Personal information
- Full name: José María Barril Aguado
- Date of birth: 25 April 1992 (age 32)
- Place of birth: Madrid, Spain
- Height: 1.84 m (6 ft 0 in)
- Position(s): Winger, attacking midfielder

Team information
- Current team: San Sebastián
- Number: 14

Youth career
- 1999–2011: Real Madrid

Senior career*
- Years: Team / Apps / (Gls)
- 2011–2013: Real Madrid C / 38 / (7)
- 2013–2014: Ontinyent / 1 / (0)
- 2014–2016: Harrisburg City Islanders / 77 / (11)
- 2017–2018: Oklahoma City Energy / 62 / (3)
- 2019–2020: Coruxo / 35 / (0)
- 2020–: San Sebastián / 14 / (0)

= José Barril =

Spanish footballer

José María Barril Aguado (born 25 April 1992) is a Spanish football player who plays for UD San Sebastián de los Reyes in the Segunda División B.

==Career==
Barril played youth soccer with Real Madrid from seven years old and spent time with the club's 3rd team Real Madrid C between 2011 and 2013 despite having grown up in an Atlético de Madrid family.

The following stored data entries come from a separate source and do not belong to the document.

/-- R86 step 5 of one instruction: its header and its fields. An event has no encoding and no fields to check. -/
def fieldsOk : Instr → Bool
  | .nop h o => Header.ok h && noRmSatPdst o && o.type = 0 && o.subop = 0 && o.xmod = 0 && Operand.isZero o.srcC
      && Operand.isZero o.srcB && Operand.isZero o.srcA && Operand.isZero o.dst
  | .mov h o => Header.ok h && movOk o
  | .movi h o => Header.ok h && o.subop = 0 && aluBOk 0 false o
  | .movih h o => Header.ok h && o.subop = 0 && o.type = 2 && aluBOk 0 false o
  | .add h o | .sub h o => Header.ok h && addOk o
  | .addi h o | .muli h o => Header.ok h && o.subop = 0 && aluBOk 1 true o
  | .neg h o => Header.ok h && aluInt 1 true true o
  | .mul h o => Header.ok h && aluInt 2 true true o
  | .mulhi h o => Header.ok h && aluInt 2 false false o
  | .mad h o => Header.ok h && aluInt 3 true true o
  | .madw h o => Header.ok h && madwOk o
  | .minI h o | .maxI h o => Header.ok h && aluInt 2 false false o
  | .absI h o => Header.ok h && tySigned o.type && aluInt 1 true true o
  | .clamp h o => Header.ok h && aluInt 3 false false o
  | .andB h o | .orB h o | .xorB h o | .andn h o | .shl h o | .shr h o | .rol h o | .ror h o | .bfe h o =>
      Header.ok h && aluInt 2 false false o
  | .andi h o | .ori h o | .xori h o => Header.ok h && o.subop = 0 && aluBOk 1 false o
  | .notB h o | .popc h o | .clz h o | .brev h o => Header.ok h && aluInt 1 false false o
  | .shi h o => Header.ok h && (o.subop = 0 || o.subop = 1) && o.imm.toNat < tyWidth o.type && aluBOk 1 false o
  | .bfi h o => Header.ok h && aluInt 3 false false o
  | .sel h o => Header.ok h && selOk o
  | .setp h o => Header.ok h && setpOk o
  | .setpi h o => Header.ok h && Operand.isP o.dst && tyInt o.type && o.subop.toNat < 6 && o.rm = 0 && o.pdst = 0
      && srcOk false o.type o.srcA
  | .lea h o => Header.ok h && leaOk o
  | .rdlane h o => Header.ok h && rdlaneOk o
  | .wrlane h o => Header.ok h && wrlaneOk o
  | .sext h o => Header.ok h && extOk [1, 9, 11] o
  | .zext h o => Header.ok h && extOk [0, 8, 10] o
  | .plop h o => Header.ok h && Operand.isP o.dst && xmOk o && plOk Operand.isP o
  | .mlop h o => Header.ok h && (Operand.isM o.dst || Operand.isS o.dst) && o.xmod = 0 && plOk Operand.msc o
  | .pmov h o => Header.ok h && pmovOk o
  | .mmov h o => Header.ok h && mmovOk o
  | .ballot h o => Header.ok h && ballotOk o
  | .anyP h o | .allP h o => Header.ok h && anyAllOk o
  | .mfirst h o | .mcount h o | .mtop h o => Header.ok h && mqueryOk o
  | .mseti h o => Header.ok h && Operand.isM o.dst && o.type = 0 && o.rm = 0 && o.pdst = 0 && o.subop.toNat < 3
      && Operand.isZero o.srcA
  | .pseti h o => Header.ok h && Operand.isP o.dst && o.type = 0 && o.rm = 0 && o.pdst = 0 && o.subop = 0
      && Operand.isZero o.srcA
  | .br h o => Header.ok h && brOk o
  | .brx h o => Header.ok h && brxOk o
  | .call h o => Header.ok h && callOk o
  | .calli h o => Header.ok h && calliOk o
  | .tcall h o => Header.ok h && tcallOk o
  | .tcallIndirect h o => Header.ok h && tcallIndOk o
  | .frame h o => Header.ok h && frameOk o
  | .ret h o | .regang h o | .gret h o | .yield h o | .exit h o | .supret h o => Header.ok h && o.subop = 0 && cZero o
  | .gate h o => Header.ok h && gateOk o
  | .trap h o | .bkpt h o => Header.ok h && codeOk o
  | .waitk h o => Header.ok h && waitkOk o
  | .fadd h o | .fsub h o | .fmul h o => Header.ok h && fpOk 2 true [4, 5, 6] o
  | .ffma h o => Header.ok h && fpOk 3 true [4, 5, 6] o
  | .fmin h o | .fmax h o => Header.ok h && fpOk 2 false [4, 5, 6] o
  | .fabs h o | .fneg h o => Header.ok h && fpOk 1 false [4, 5, 6] o
  | .fsetp h o => Header.ok h && fsetpOk 4 o
  | .fclass h o => Header.ok h && fclassOk o
  | .frcp h o | .fsqrt h o => Header.ok h && fpOk 1 true [4] o
  | .frsq h o | .fexp2 h o | .flog2 h o => Header.ok h && fpOk 1 false [4] o
  | .faddi h o | .fmuli h o => Header.ok h && fpBOk o
  | .fdot2 h o => Header.ok h && fpOk 3 true [5, 6] o
  | .frnd h o => Header.ok h && fpOk 1 true [4, 5, 6] o
  | .dadd h o | .dsub h o | .dmul h o => Header.ok h && fpOk 2 true [7] o
  | .dfma h o => Header.ok h && fpOk 3 true [7] o
  | .dmin h o | .dmax h o => Header.ok h && fpOk 2 false [7] o
  | .dsetp h o => Header.ok h && fsetpOk 7 o
  | .dsqrt h o => Header.ok h && fpOk 1 true [7] o
  | .cvt h o => Header.ok h && cvtOk o
  | .pcvt h o => Header.ok h && o.subop ≠ 7 && o.subop ≠ 8 && pcvtOk o
  | .qblk h o => Header.ok h && qblkOk o
  | .xshf h o => Header.ok h && xshfOk o
  | .xbcast h o => Header.ok h && xbcastOk o
  | .xred h o => Header.ok h && xredOk false o
  | .xscan h o => Header.ok h && xredOk true o
  | .ld h o => Header.ok h && ldOk false o
  | .ldH h o => Header.ok h && ldOk true o
  | .st h o => Header.ok h && stOk o
  | .lds h o => Header.ok h && ldsOk o
  | .sts h o => Header.ok h && stsOk o
  | .ldl h o => Header.ok h && ldlOk o
  | .atom h o => Header.ok h && atomOk o
  | .atoms h o => Header.ok h && atomsOk o
  | .acq h o | .fence h o => Header.ok h && acqOk o
  | .rel h o => Header.ok h && relOk o
  | .seal h o => Header.ok h && sealOk o
  | .xkick h o => Header.ok h && eOk (o.subop = 0) (o.imm = 0) Operand.isZero Operand.isZero Operand.sc Operand.isZero o
  | .lbinit h o => Header.ok h && eOk (o.subop.toNat < 2) (o.imm.toNat < 2) Operand.isZero Operand.sc Operand.sc Operand.isZero o
  | .lbarrive h o => Header.ok h && eOk (o.subop = 0) (o.imm = 0) Operand.isZero Operand.sc Operand.sc Operand.isZero o
  | .lbwait h o => Header.ok h && eOk (o.subop = 0) (o.imm.toNat < 2) Operand.isZero Operand.isZero Operand.sc Operand.isZero o
  | .ringget h o => Header.ok h && eOk (o.subop = 0) (o.imm = 0) Operand.isZero Operand.isZero Operand.sc Operand.isS o
  | .ringgetFree h o => Header.ok h && eOk (o.subop = 1) (o.imm = 0) Operand.isZero Operand.isZero Operand.sc Operand.isS o
  | .ringput h o => Header.ok h && eOk (o.subop = 0) (o.imm = 0) Operand.isZero Operand.isZero Operand.sc Operand.isZero o
  | .ringputFill h o => Header.ok h && eOk (o.subop = 1) (o.imm = 0) Operand.isZero Operand.isZero Operand.sc Operand.isZero o
  | .barr h o => Header.ok h && eOk (o.subop = 0) (o.imm.toNat < 16) Operand.isZero Operand.isZero Operand.sc Operand.isZero o
  | .launch h o => Header.ok h && eOk (o.subop = 0) (o.imm = 0) Operand.isZero Operand.isZero Operand.isS Operand.isS o
  | .rdctr h o => Header.ok h && eOk (o.subop = 0) (ctrOk o.imm) Operand.isZero Operand.isZero Operand.isZero Operand.isS o
  | .rdtick h o => Header.ok h && eOk (o.subop = 0) (o.imm = 0) Operand.isZero Operand.isZero Operand.isZero Operand.isS o
  | .mfs h o => Header.ok h && mfsOk o
  | .mts h o => Header.ok h && mtsOk o
  | .mshape h o => Header.ok h && gZero o && gFields (o.subop = 0) (o.count = 0) (o.stride = 0) (o.acc = 0)
      Operand.isZero Operand.isS Operand.isS Operand.isZero o
  | .mteam h o => Header.ok h && gZero o && gFields (o.subop = 0) (o.count = 0) (o.stride = 0) (o.acc = 0)
      Operand.isZero Operand.isS Operand.isZero Operand.isZero o
  | .mteamRd h o => Header.ok h && gZero o && gFields (o.subop = 1) (o.count = 0) (o.stride = 0) (o.acc = 0)
      Operand.isZero Operand.isZero Operand.isS Operand.isZero o
  | .mstride h o => Header.ok h && gZero o && gFields (o.subop = 0) (o.count = 0) true (o.acc = 0)
      Operand.isZero Operand.sc Operand.isZero Operand.isZero o
  | .mfence h o => Header.ok h && gZero o && gFields (o.subop = 0) (o.count = 0) (o.stride = 0) (o.acc = 0)
      Operand.isZero Operand.isZero Operand.isZero Operand.isZero o
  | .bfly h o => Header.ok h && bflyOk o
  | .bchain h o => Header.ok h && bchainOk o
  | .mscale h o => Header.ok h && gZero o && gFields (o.subop = 0) (o.count = 0) (o.stride = 0) (o.acc = 0)
      Operand.isZero Operand.sc Operand.sc Operand.sc o
  | .mscaleOut h o => Header.ok h && gZero o && gFields (o.subop = 1) (o.count = 0) (o.stride = 0) (o.acc = 0)
      Operand.isZero Operand.sc Operand.sc Operand.sc o
  | .mwait h o => Header.ok h && gZero o && gFields (o.subop.toNat < 6) (o.count = 0) (o.stride = 0) (o.acc = 0)
      Operand.isZero Operand.isZero Operand.isZero Operand.isZero o
  | .mload h o => Header.ok h && gZero o && gFields (mloadFmt o.subop) (o.count = 0) (o.stride = 0) true
      Operand.isZero Operand.evenS Operand.isZero Operand.isS o
  | .mstore h o => Header.ok h && mstoreOk o
  | .mzero h o => Header.ok h && gZero o && gFields (o.subop = 0) (1 ≤ o.count.toNat && o.count.toNat ≤ 32) (o.stride = 0) true
      Operand.isZero Operand.isZero Operand.isZero Operand.isZero o
  | _ => true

After his release from Real Madrid, Barril spent two weeks with third-tier Spanish club Ontinyent CF, before signing with third-tier United States club Harrisburg City Islanders of the USL Pro.

After two seasons with Oklahoma City Energy, Barrill and Oklahoma mutually agreed to terminate his contract on 22 January 2019. He returned to Spain to sign for Segunda División B side Coruxo FC.